This special issue on Computational Intelligence Tools for Processing Collective Data deals with the important role of the computational intelligence paradigms in creation, maintenance and use of information systems. Collective data mean data originating from different and autonomous sources including text, numeric, images, video and other multimedia data. In most cases, such data are complex and their effective processing requires implementation of the advanced computational intelligence tools and techniques. Implementation of the above tools leads to creation of the intelligent information systems.

The issue focuses on various methods and techniques of computational intelligence. Application of these methods and techniques is today considered as a key success factor in a majority of the real-life information systems. These tools and techniques are used to enhance, support or replace traditional approaches to decision making in intelligent data mining, complex data analysis and managing data processing within information systems. Several real-life applications of these tools and techniques are also presented in the issue.

This special issue of the Journal of Universal Computer Science contains several carefully selected and extended versions of the invited and regular papers presented at the 2nd IEEE International Conference on Cybernetics - CYBCONF 2015, held in Gdynia (Poland) on 24-26 June 2015.

Page 735

2 Contributions Included in the Special Issue

This special issue is a collection of research works written by specialists focusing on promising approaches in computational intelligence and consists of eight papers covering examples of application of novel methods and techniques.

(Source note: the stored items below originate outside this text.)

/-! ## SRAM lookup and the walk -/

section
variable {i : Instr} {s : State} {Q : Violation → Prop}

theorem spec_sramAddress {t : State} {r c : Nat} (hi : opcode i = 0x22) (hq : ∀ n v, Q ⟨.bounds, .index n v⟩)
    (ht : Change i s t) : Spec Q (fun x : Nat × State => Change i s x.2) (sramAddress t r c) := by
  unfold sramAddress
  dsimp only
  split
  · split
    · exact spec_bind <| spec_mono (spec_hashValue hq) fun x hx => by
        obtain ⟨v, u⟩ := x; obtain rfl : u = _ := hx; exact ht.tail (.fill _ (by simp [hi]))
    · exact hq _ _
  · exact hq _ _

theorem spec_lookupRow {acc : List RawHit × State} {c ver r : Nat} (hi : opcode i = 0x22)
    (hq : ∀ n v, Q ⟨.bounds, .index n v⟩) (ht : Change i s acc.2) :
    Spec Q (fun x : List RawHit × State => Change i s x.2) (lookupRow c ver acc r) := by
  unfold lookupRow
  refine spec_bind <| spec_mono (spec_matchXbar hq) fun x hx => ?_
  obtain ⟨k, u⟩ := x
  obtain ⟨gs, rfl⟩ : ∃ gs, u = _ := hx
  exact spec_bind <| spec_mono (spec_sramAddress hi hq (change_fills (by simp [hi]) ht gs)) fun x hx => hx

theorem spec_driveBus {t : State} {b : Nat} {h : BusHit} (hi : opcode i = 0x22)
    (hq : ∀ x, s.params.relaxMultiHit = false → Q ⟨.busContention, .contention b x h⟩) (ht : Change i s t) :
    Spec Q (fun u => Change i s u) (driveBus i t b h) := by
  have hp := change_params ht
  unfold driveBus
  split
  · exact ht.tail (.putBusHit _ _ hi)
  · rename_i prev _
    split
    · exact ht
    · split
      · rename_i hr
        have h1 := ht.tail (.warnBus b prev h hi hr)
        refine Relation.ReflTransGen.tail ?_ (.putBusHit _ _ hi)
        split
        · exact h1
        · exact h1.tail (.draw (by simp [hi]))
      · rename_i hr; exact hq _ (by rw [← hp]; simpa using hr)

theorem spec_reportHit {acc : List HitReport × State} {c : Nat} {h : RawHit} (hi : opcode i = 0x22)
    (hb : ∀ n v, Q ⟨.bounds, .index n v⟩)
    (hq : ∀ b x y, s.params.relaxMultiHit = false → Q ⟨.busContention, .contention b x y⟩) (ht : Change i s acc.2) :
    Spec Q (fun x : List HitReport × State => Change i s x.2) (reportHit i c acc h) := by
  unfold reportHit
  dsimp only
  split
  · split
    · exact spec_bind <| spec_mono (spec_driveBus hi (fun x hr => hq _ x _ hr) ht) fun u hu => hu
    · exact hb _ _
  · exact ht

theorem spec_resolve {p : Params} {n : Byte} {q : Nat} (hq : ∀ n q, Q ⟨.nextTableOrder, .order n q⟩) :
    Spec Q (fun x => ∀ lt ∈ x, lt < 16) (resolve p n q) := by
  unfold resolve; split
  · exact fun lt h => by cases h
  · rename_i hn
    split
    · exact hq _ _
    · exact fun lt h => by cases h; omega

theorem spec_visitTable {t : State} {th q : Nat} (hi : opcode i ∈ [0x42, 0x43]) (hth : th < 3)
    (hq : ∀ n q, Q ⟨.nextTableOrder, .order n q⟩) (ht : Change i s t) :
    Spec Q (fun u => Change i s u) (visitTable t th q) := by
  unfold visitTable
  dsimp only
  split
  · exact spec_bind <| spec_mono (spec_resolve hq) fun x hx =>
      (ht.tail (.visit _ th _ _ _ hi hth)).tail (.putTarget _ _ hi hx)
  · exact ht.tail (.visit _ th _ _ _ hi hth)

theorem spec_walk {th : Nat} (hi : opcode i ∈ [0x42, 0x43]) (hth : th < 3)
    (hq : ∀ n q, Q ⟨.nextTableOrder, .order n q⟩) (qs : List Nat) (hqs : ∀ q ∈ qs, q < 16)
    {t : State} (ht : Change i s t) : Spec Q (fun x : Option Nat × State => Change i s x.2) (walk th t qs) := by
  have done : ∀ u, Change i s u → Change i s (u.putCursor th .done) := fun u hu =>
    hu.tail (.putCursor _ _ hi fun _ h => by cases h)
  induction qs generalizing t with
  | nil => exact done t ht
  | cons q qs ih =>
    have at_q : ∀ u, Change i s u → Change i s (u.putCursor th (.pos q)) := fun u hu =>
      hu.tail (.putCursor _ _ hi fun _ h => by cases h; exact hqs q (.head _))
    replace ih := fun {t} => @ih (fun x hx => hqs x (.tail _ hx)) t
    have h1 := spec_visitTable (q := q) hi hth hq ht
    unfold walk
    cases hv : visitTable t th q with
    | error v => rw [hv] at h1; exact h1
    | ok u =>
      rw [hv] at h1
      have h1 : Change i s u := h1
      dsimp only
      split
      · split
        · exact at_q u h1
        · split
          · exact done u h1
          · exact ih h1
      · split
        · exact at_q u h1
        · exact ih h1

/-- The positions of a walk are below 16. -/
theorem positionsFrom_bound {p q : Nat} (h : q ∈ positionsFrom p) : q < 16 :=
  List.mem_range.mp (List.mem_of_mem_drop h)

theorem spec_retarget {t : State} {th c : Nat} {nt : Byte} (hi : opcode i ∈ [0x42, 0x43])
    (hq : ∀ n q, Q ⟨.nextTableOrder, .order n q⟩) (ht : Change i s t) :
    Spec Q (fun u => Change i s u) (retarget t th c nt) := by
  unfold retarget
  dsimp only
  split
  · exact spec_bind <| spec_mono (spec_resolve hq) fun x hx => ht.tail (.putTarget _ _ hi hx)
  · exact ht

theorem spec_contribute {t : State} {bus : RowBus} {r : Nat} {pair : Nat × Nat} {v : Nat}
    (hi : opcode i ∈ [0x49, 0x4A]) (hv : v < 2 ^ busWidth s.params bus)
    (hc : pair.1 < s.params.nmc ∧ pair.2 < s.params.nalu)
    (hq : ∀ x y, s.params.relaxColorBus = false → Q ⟨.colorBusMix, .mix r bus x y⟩) (ht : Change i s t) :
    Spec Q (fun u => Change i s u) (contribute i t bus r pair v) := by
  have hp := change_params ht
  unfold contribute
  dsimp only
  split
  · exact ht.tail (.contribute _ _ _ _ hi (by rw [hp]; exact hv) (by rw [hp]; exact hc))
  · rename_i first _
    split
    · exact ht.tail (.contribute _ _ _ _ hi (by rw [hp]; exact hv) (by rw [hp]; exact hc))
    · split
      · rename_i hr
        have h1 := ht.tail (.warnColor bus r first pair hi hr)
        exact h1.tail (.contribute bus r pair v hi (by rw [change_params h1]; exact hv)
          (by rw [change_params h1]; exact hc))
      · rename_i hr; exact hq _ _ (by rw [← hp]; simpa using hr)

theorem change_replay {t : State} (hi : opcode i ∈ [0x51, 0x53]) (ht : Change i s t) (buf : List (Nat × Word)) :
    Change i s (t.replay buf) := by
  unfold State.replay
  induction buf generalizing t with
  | nil => exact ht
  | cons w buf ih => exact ih (ht.tail (.regApply _ _ hi))

theorem change_gatedWrite (hi : opcode i = 0x51) (o : Nat) (d : Word) : Change i s (s.gatedWrite o d) := by
  have h0 : Change i s s := .refl
  have h1 : Change i s s.countWrite := h0.tail (.countWrite hi)
  unfold State.gatedWrite
  split
  · split
    · split
      · rename_i hl; exact h1.tail (.bufferWrite _ _ hi hl)
      · unfold State.overflowWrite
        split
        · exact h1.tail (.countOverflow hi)
        · exact (h1.tail (.countOverflow hi)).tail (.regApply _ _ (by simp [hi]))
    · exact h1.tail (.regApply _ _ (by simp [hi]))
  · exact h0.tail (.regApply _ _ (by simp [hi]))

end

2.1 Automatic Generation of Interactive Cooking Video with Semantic Annotation

Since video has become a popular format type for the interactive contents, we can observe growing interest in research on semantic annotation methods, which aim at searching and representing objects included in video data [Andrews 12]. The research on methods for detection and recognition of objects, events and actions in videos is receiving an increasing attention from the scientific community. This research has relevance for many applications, from semantic video indexing to intelligent video surveillance systems and advanced human-computer interaction interfaces [Ballan, 11].

The paper of Kyeong-Jin Oh, Myung-Duk Hong, Ui-Nyoung Yoon and Geun-Sik Jo proposes an interactive video system to generate automatically interactive videos. The domain of interest of the authors is to propose a system that makes it possible for people to interact with video to find a specific part or to obtain relevant information from it. However, such solutions need to be implemented based on dedicated and intelligent user interfaces and videos must be transformed to interactive videos. Semantic video annotation process is proposed to assure the interaction. The discussed process consists of adequate synchronization between elements and objects of the video and the users, alignment of the video parts with respect to the expectation of users, information extraction according to the expectation of users and semantic interconnection between elements and objects of video and users.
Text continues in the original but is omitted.